Quelques_Liens_Precisant_La_Position_Economique_De_Marine_Le_Pen

Un essai de clarification et de précision sur les propositions monétaires de Marine Le Pen

Quatre points vont être abordés ici: le franc, l'euro, la loi de 1973, et enfin des discussions plus générales.

Le passage au franc2012:

Les caractéristiques du franc2012

(Le texte ci dessous est repris d'une note de J.R. Sulzer et de B. Lemaire)
La zone euro se délitera, ou explosera, nul ne peut réellement prévoir quand cela se passera, et quelle forme cela prendra. Il ne s’agit donc pas de « sortir de l’Euro » à tout prix, mais d’y préparer nos compatriotes lorsque cet évènement se produira. C’est aussi inéluctable que la fonte des glaces, en cas de réchauffement climatique généralisé.

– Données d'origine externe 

-- ==== Sys2Proof/Laws/KeptCommands.lean ====
section
/-! SUPPORT. Every operation keeps STORE, the press command and the picker command as their reason sets call for (R59, R135, R136). -/

namespace Sys2Proof.Laws.Commands

set_option linter.all false
set_option maxHeartbeats 1000000

open Sys2Proof Sys2Proof.Machine
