theorem beltAnswered_waiting {p : Option Nat} (waiting : s.feed.changeover = .waiting p) :
    s.beltAnswered = s.completeChangeover := by
  simp [State.beltAnswered, waiting, Changeover.isWaiting]

theorem beltAnswered_other (notWaiting : ∀ p, s.feed.changeover ≠ .waiting p) : s.beltAnswered = s := by
  refine if_neg ?_
  cases phase : s.feed.changeover with
  | waiting p => exact absurd phase (notWaiting p)
  | steady | draining _ => simp [Changeover.isWaiting]

theorem reportAnswer_printer (printer : (s.node i).role = some .printer) :
    s.reportAnswer i = if s.tickets.process = .halted then s.printScan else s := by
  simp only [State.reportAnswer, printer]

theorem reportAnswer_other (notBelt : (s.node i).role ≠ some .belt) (notPrinter : (s.node i).role ≠ some .printer) :
    s.reportAnswer i = s := by
  unfold State.reportAnswer
  split
  next belt => exact absurd belt notBelt
  next printer => exact absurd printer notPrinter
  all_goals rfl

variable {n : Node}

theorem reportLost_probe {k : Kiln} (binding : n.binding = some k) (probe : n.role = some .probe) :
    s.reportLost n = s.holdKiln k .probe := by
  simp only [State.reportLost, probe, State.holdBound, binding]

theorem reportLost_burner {k : Kiln} (binding : n.binding = some k) (burner : n.role = some .burner) :
    s.reportLost n = s.holdKiln k .burner := by
  simp only [State.reportLost, burner, State.holdBound, binding]

theorem reportLost_printer (printer : n.role = some .printer) :
    s.reportLost n = if s.tickets.process = .idle then s.setProcess .halted else s := by
  simp only [State.reportLost, printer]

theorem reportLost_other (notProbe : n.role ≠ some .probe) (notBurner : n.role ≠ some .burner)
    (notPrinter : n.role ≠ some .printer) : s.reportLost n = s := by
  unfold State.reportLost
  split
  next probe => exact absurd probe notProbe
  next burner => exact absurd burner notBurner
  next printer => exact absurd printer notPrinter
  all_goals rfl

end
end

/-- Settles O29. -/
theorem nodeAnswersAndMisses : Obligations.NodeAnswersAndMisses := by
  unfold Obligations.NodeAnswersAndMisses
  refine ⟨accepts_poll, accepts_command, fun _ => rfl, fun _ => rfl, accepts_block, fun _ _ _ => ⟨rfl, rfl, rfl⟩,
    fun _ _ => reportConfirmed_loading, fun _ _ => reportConfirmed_elsewhere, fun s i => ⟨nodeAnswered_present,
      nodeAnswered_lost, nodeMissed_below, nodeMissed_limit, fun n => ⟨fun _ => reportLost_probe,
        fun _ => reportLost_burner, fun printer idle => ?lostIdle, fun printer busy => ?lostBusy, reportLost_other⟩,
      fun belt => ⟨fun p waiting => ?waiting, fun notWaiting => ?notWaiting⟩,
      fun printer => ⟨fun halted => ?halted, fun running => ?running⟩, reportAnswer_other⟩⟩
  case lostIdle => exact (reportLost_printer printer).trans (if_pos idle)
  case lostBusy => exact (reportLost_printer printer).trans (if_neg busy)
  case waiting => exact (reportAnswer_belt belt).trans (beltAnswered_waiting waiting)
  case notWaiting => exact (reportAnswer_belt belt).trans (beltAnswered_other notWaiting)
  case halted => exact (reportAnswer_printer printer).trans (if_pos halted)
  case running => exact (reportAnswer_printer printer).trans (if_neg running)

/-! ## The lookup (R50) -/

section
variable {s : State} {src code : Byte} {x : RouteIdx}

theorem hasKey_iff {r : Route} : r.hasKey src code = true ↔ r.used = true ∧ r.source = src ∧ r.code = code := by
  simp [Route.hasKey, and_assoc]

theorem findRoute_iff : s.findRoute src code = some x ↔
    ((s.route x).used = true ∧ (s.route x).source = src ∧ (s.route x).code = code) ∧
      ∀ y < x, ¬((s.route y).used = true ∧ (s.route y).source = src ∧ (s.route y).code = code) := by
  rw [State.findRoute, ← Fin.find?_eq_find?_finRange, Fin.find?_eq_some_iff, hasKey_iff]
  simp only [← Bool.not_eq_true, hasKey_iff]

theorem findRoute_none_iff : s.findRoute src code = none ↔
    ∀ y, ¬((s.route y).used = true ∧ (s.route y).source = src ∧ (s.route y).code = code) := by
  rw [State.findRoute, ← Fin.find?_eq_find?_finRange, Fin.find?_eq_none_iff]
  simp only [← Bool.not_eq_true, hasKey_iff]

/-- The exact entry of lowest index, and with none the any-source entry of lowest index. -/
theorem lookupRoute_iff : s.lookupRoute src code = some x ↔
    s.findRoute src code = some x ∨ (s.findRoute 0 code = some x ∧ s.findRoute src code = none) := by
  unfold State.lookupRoute
  cases s.findRoute src code <;> simp

/-! ## The action of a route (R51, R52) -/

section
variable {i : NodeIdx} {f : Frame} {r : Route}

theorem classify_default (none : s.lookupRoute f.src f.code = none) :
    s.classify i f = if s.mgmt.station.routeDefault = .forward then s.forward f else s := by
  simp only [State.classify, none]
  cases s.mgmt.station.routeDefault <;> rfl

section Found
variable (found : s.lookupRoute f.src f.code = some x)
include found

theorem classify_forward (forward : (s.route x).action = .forward) : s.classify i f = s.forward f := by
  simp only [State.classify, found, forward]

theorem classify_drop (drop : (s.route x).action = .drop) :
    s.classify i f = if (s.route x).copy then s.forward f else s := by
  simp only [State.classify, found, drop]
  rfl

theorem classify_job (notForward : (s.route x).action ≠ .forward) (notDrop : (s.route x).action ≠ .drop)
    (used : (s.route x).action ≠ .none) :
    s.classify i f = (s.jobAction (s.route x) x i f).copyIf (s.route x).copy f := by
  simp only [State.classify, found]
  cases action : (s.route x).action with
  | none => exact absurd action used
  | drop => exact absurd action notDrop
  | forward => exact absurd action notForward
  | green | kilnAir | kilnExhaust | baleEvent | moisture => rfl

end Found

theorem jobAction_eq : s.jobAction r x i f =
    if roleFits r.action (s.node i) ∧ r.lengthFits f then s.applyRoute r i f
    else s.raise .routeMismatch x.val f.src.toNat := by
  simp only [State.jobAction, Bool.and_eq_true]

theorem lengthFits_iff : r.lengthFits f = true ↔
    (r.action = .baleEvent ∧ (r.selector = .offScale ∨ r.selector = .unloadDone)) ∨
      r.offset + r.width ≤ f.payload.length := by
  simp [Route.lengthFits, Route.readsValue]

/-! ## The value of a reading (R51) -/

theorem beNat_append (bs : List Byte) (b : Byte) : beNat (bs ++ [b]) = beNat bs * 256 + b.toNat := by
  simp [beNat]

theorem beNat_lt (bs : List Byte) : beNat bs < 2 ^ (8 * bs.length) := by
  induction bs using List.reverseRecOn with
  | nil => simp [beNat]
  | append_singleton bs b ih =>
    have small := b.isLt
    have power : 2 ^ (8 * (bs ++ [b]).length) = 2 ^ (8 * bs.length) * 256 := by
      rw [List.length_append, List.length_singleton, Nat.mul_add, Nat.pow_add]
    rw [beNat_append, power]
    omega

theorem signedOf_bounds {w n : Nat} (positive : 1 ≤ w) (small : n < 2 ^ w) :
    -(2 ^ (w - 1) : Nat) ≤ signedOf w n ∧ signedOf w n < (2 ^ (w - 1) : Nat) := by
  have half : 2 ^ w = 2 ^ (w - 1) + 2 ^ (w - 1) := by rw [← Nat.two_mul, ← Nat.pow_succ', Nat.succ_eq_add_one, Nat.sub_add_cancel positive]
  have halfInt : (2 : Int) ^ w = ((2 ^ w : Nat) : Int) := by norm_cast
  unfold signedOf
  split <;> omega

/-- The bytes that a route reads are at most its width, so the reading fits its bits. -/
theorem reading_lt {width : Nat} (fits : r.width = width) :
    beNat ((f.payload.drop r.offset).take r.width) < 2 ^ (8 * width) :=
  (beNat_lt _).trans_le (Nat.pow_le_pow_right (by omega) (by rw [List.length_take]; omega))

theorem value_unsigned (narrow : r.width ≤ 4) (unsigned : r.signed = false) :
    (r.value f).toNat = beNat ((f.payload.drop r.offset).take r.width) := by
  have small := reading_lt (f := f) (r := r) rfl
  have bound : 2 ^ (8 * r.width) ≤ 2 ^ 32 := Nat.pow_le_pow_right (by omega) (by omega)
  rw [Route.value, unsigned]
  exact Nat.mod_eq_of_lt (by omega)

theorem value_signed (narrow : r.width ≤ 4) (positive : 1 ≤ r.width) (signed : r.signed = true) :
    (r.value f).toInt = signedOf (8 * r.width) (beNat ((f.payload.drop r.offset).take r.width)) := by
  obtain ⟨low, high⟩ := signedOf_bounds (by omega) (reading_lt (f := f) (r := r) rfl)
  have bound : 2 ^ (8 * r.width - 1) ≤ 2 ^ 31 := Nat.pow_le_pow_right (by omega) (by omega)
  rw [Route.value, signed, if_pos rfl, BitVec.toInt_ofInt]
  exact Int.bmod_eq_of_le (by omega) (by omega)

/-! ## The Forward Queue (R53) -/

theorem forward_silent (silent : s.link.live = false) : s.forward f = s := by simp [State.forward, silent]

theorem forward_joins (live : s.link.live = true) (room : s.classifier.forwardQueue.length < 16) :
    s.forward f = { s with classifier := { s.classifier with forwardQueue := s.classifier.forwardQueue ++ [f] } } := by
  have notFull : ¬ Config.forwardCapacity ≤ s.classifier.forwardQueue.length := Nat.not_le.mpr room
  simp only [State.forward, if_pos live, if_neg notFull]

theorem forward_full {g : Frame} {rest : List Frame} (live : s.link.live = true)
    (queue : s.classifier.forwardQueue = g :: rest) (full : 16 ≤ s.classifier.forwardQueue.length) :
    s.forward f = { s with classifier := { s.classifier with forwardQueue := rest ++ [f] } } := by
  have isFull : Config.forwardCapacity ≤ (g :: rest).length := queue ▸ full
  simp only [State.forward, if_pos live, queue, if_pos isFull, List.tail_cons]

end
end

/-- Settles O30. -/
theorem routeLookupAndActions : Obligations.RouteLookupAndActions := by
  unfold Obligations.RouteLookupAndActions
  refine ⟨fun s src code x => ?lookup, fun _ _ _ => classify_default, fun s i f x found => ⟨classify_forward found,
      classify_drop found, fun notForward notDrop used t tIs => ?job⟩,
    fun n => ?roles, fun r f => lengthFits_iff, fun r f narrow => ⟨fun unsigned => ?unsigned, fun signed positive _ => ?signed⟩,
    fun s r i f => ?apply, fun s f => ⟨forward_silent, forward_joins, fun _ _ => forward_full⟩⟩
  case lookup =>
    rw [lookupRoute_iff, findRoute_iff, findRoute_iff, findRoute_none_iff]
    tauto
  case job =>
    rw [classify_job found notForward notDrop used, jobAction_eq, ← tIs]
    rfl
  case roles => simp [roleFits, Option.isSome_iff_ne_none]
  case unsigned =>
    have value := value_unsigned (f := f) narrow unsigned
    refine ⟨value, ?_⟩
    rw [Route.number, unsigned, ← value]
    rfl
  case signed => exact ⟨if_pos signed, value_signed narrow positive signed⟩
  case apply =>
    refine ⟨fun green => ?_, fun k binding => ⟨fun air => ?_, fun exhaust => ?_⟩,
      fun event => ⟨fun on => ?_, fun off => ?_, fun unload => ?_⟩, fun moisture => ?_⟩
    all_goals simp only [State.applyRoute, *]

end Sys2Proof.Proofs.NodesAndRoutes
end

section
/-! PROOF. The Feed and Loading Unit: the changeover and the divert watch, the fill close, kiln selection with the end of an event,
and belt crediting (R58 to R60, R62 to R68, R70 to R75). -/

namespace Sys2Proof.Proofs.Feeding

open Sys2Proof Sys2Proof.Machine

section
variable {s : State}

/-! ## The changeover timer and the divert watch (R60, R62) -/

theorem changeoverExpiry_other (notDraining : ∀ p, s.feed.changeover ≠ .draining p) : s.changeoverExpiry = s := by
  unfold State.changeoverExpiry
  split
  next p draining => exact absurd draining (notDraining p)
  all_goals rfl

section Draining
variable {p : Option Nat} (draining : s.feed.changeover = .draining p)
include draining

theorem changeoverExpiry_completes (belt : s.feed.beltLot = none ∨ s.isOnline (s.roleNode .belt) = true) :
    s.changeoverExpiry = State.completeChangeover { s with feed := { s.feed with timer := 0 } } := by
  have here : (decide (s.feed.beltLot = none) || s.isOnline (s.roleNode .belt)) = true := by simpa using belt
  unfold State.changeoverExpiry
  split
  next q phase => exact if_pos here
  next phase => cases draining.symm.trans phase
  next phase => cases draining.symm.trans phase

theorem changeoverExpiry_waits (lot : s.feed.beltLot ≠ none) (offline : s.isOnline (s.roleNode .belt) = false) :
    s.changeoverExpiry = { s with feed := { s.feed with timer := 0, changeover := .waiting p } } := by
  have away : ¬ (decide (s.feed.beltLot = none) || s.isOnline (s.roleNode .belt)) = true := by simp [lot, offline]
  simp only [State.changeoverExpiry, draining, if_neg away]
  rfl

end Draining

theorem divertWatchExpiry_expires {n : Nat} (watch : s.feed.divertWatch = some n) (divert : s.feed.hold.divert = true) :
    s.divertWatchExpiry = State.raise { s with feed := { s.feed with divertWatch := none } }
      .feedHeld (s.feed.beltLot.getD 0) 3 := by
  have expires : (s.feed.divertWatch.isSome && s.feed.hold.divert) = true := by simp [watch, divert]
  exact if_pos expires

theorem divertWatchExpiry_other (other : s.feed.divertWatch = none ∨ s.feed.hold.divert = false) : s.divertWatchExpiry = s := by
  have stays : ¬ (s.feed.divertWatch.isSome && s.feed.hold.divert) = true := by
    rcases other with none | clear
    · simp [none]
    · simp [clear]
  exact if_neg stays

/-- An event that leaves the reason set and the picker command as they were. -/
theorem exec_feedEvent_quiet {c : Instr} {f : State → State} {t : State} (run : exec c s = whileActive (feedEvent f) s)
    (active : s.active = true) (follows : s.feed.picker = s.pickerWanted) (effect : f s = t)
    (hold : t.feed.hold = s.feed.hold) (picker : t.feed.picker = s.feed.picker) :
    ∃ ch, exec c s = .next (State.choosing ch t) := by
  refine exec_eq_effect run active ?_
  rw [feedEvent_quiet (by rw [effect, hold]) (by rw [effect, picker]) follows, effect]

/-! ## The completion of a changeover (R63) -/

theorem finishOldLot_finishes {b : Nat} (belt : s.feed.beltLot = some b) (notFed : s.feed.feedLot ≠ some b)
    (notPending : s.feed.changeover.pending ≠ some b) :
    s.finishOldLot = s.updLot b (fun l => { l with state := .finished }) := by
  have old : ¬ (decide (s.feed.feedLot = some b) || decide (s.feed.changeover.pending = some b)) = true := by
    simp [notFed, notPending]
  simp only [State.finishOldLot, belt, if_neg old]

theorem finishOldLot_keeps (kept : s.feed.beltLot = none ∨ s.feed.beltLot = s.feed.feedLot ∨
    s.feed.beltLot = s.feed.changeover.pending) : s.finishOldLot = s := by
  cases belt : s.feed.beltLot with
  | none => simp only [State.finishOldLot, belt]
  | some b =>
    have current : (decide (s.feed.feedLot = some b) || decide (s.feed.changeover.pending = some b)) = true := by
      rw [belt] at kept
      rcases kept with none | fed | pending
      · cases none
      · simp [← fed]
      · simp [← pending]
    simp only [State.finishOldLot, belt, if_pos current]

theorem finishOldLot_changeover : s.finishOldLot.feed = s.feed := by
  unfold State.finishOldLot
  split
  · rfl
  · split <;> rfl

Il serait donc suicidaire – et irresponsable - de ne pas s’y préparer, et ce, de deux façons.

Tout d’abord en essayant de se concerter pour passer ou revenir à une monnaie commune, l’écu, qui reposera sur les différentes monnaies nationales qui vont peu à peu être remises en circulation. Mais aussi, et cela ne dépend cette fois que d’une décision politique de la seule France, en rétablissant une monnaie nationale, que l’on aurait pu appeler euro-franc, ou d’un tout autre nom, mais qu’il a paru plus simple d’appeler franc2012.

Si la parité de 1 pour 1 a été décidée pour le passage au franc2012, c'est à la fois pour des raisons économiques et techniques.

1) les raisons économiques, en dehors du fait que l'euro est un carcan qui va disparaître, soit en se délitant peu à peu, soit d'un seul coup, sont données par les analystes du groupe Nomura.

La monnaie nationale française - quel que soit son nom - devrait valoir à peu près 1.21 dollar (l'euro-écu, somme pondérée de ces diverses monnaies nationales, devrait lui, valoir 1.15 ou 1.16 dollar, alors que l'euro actuel, monnaie unique, varie entre 1.30 et 1.34 dollars)

Donc la parité de 1 euro = 1 franc2012 est dans l'ordre des choses économiques, elle est validée d'un pur point de vue de la compétitivité actuelle.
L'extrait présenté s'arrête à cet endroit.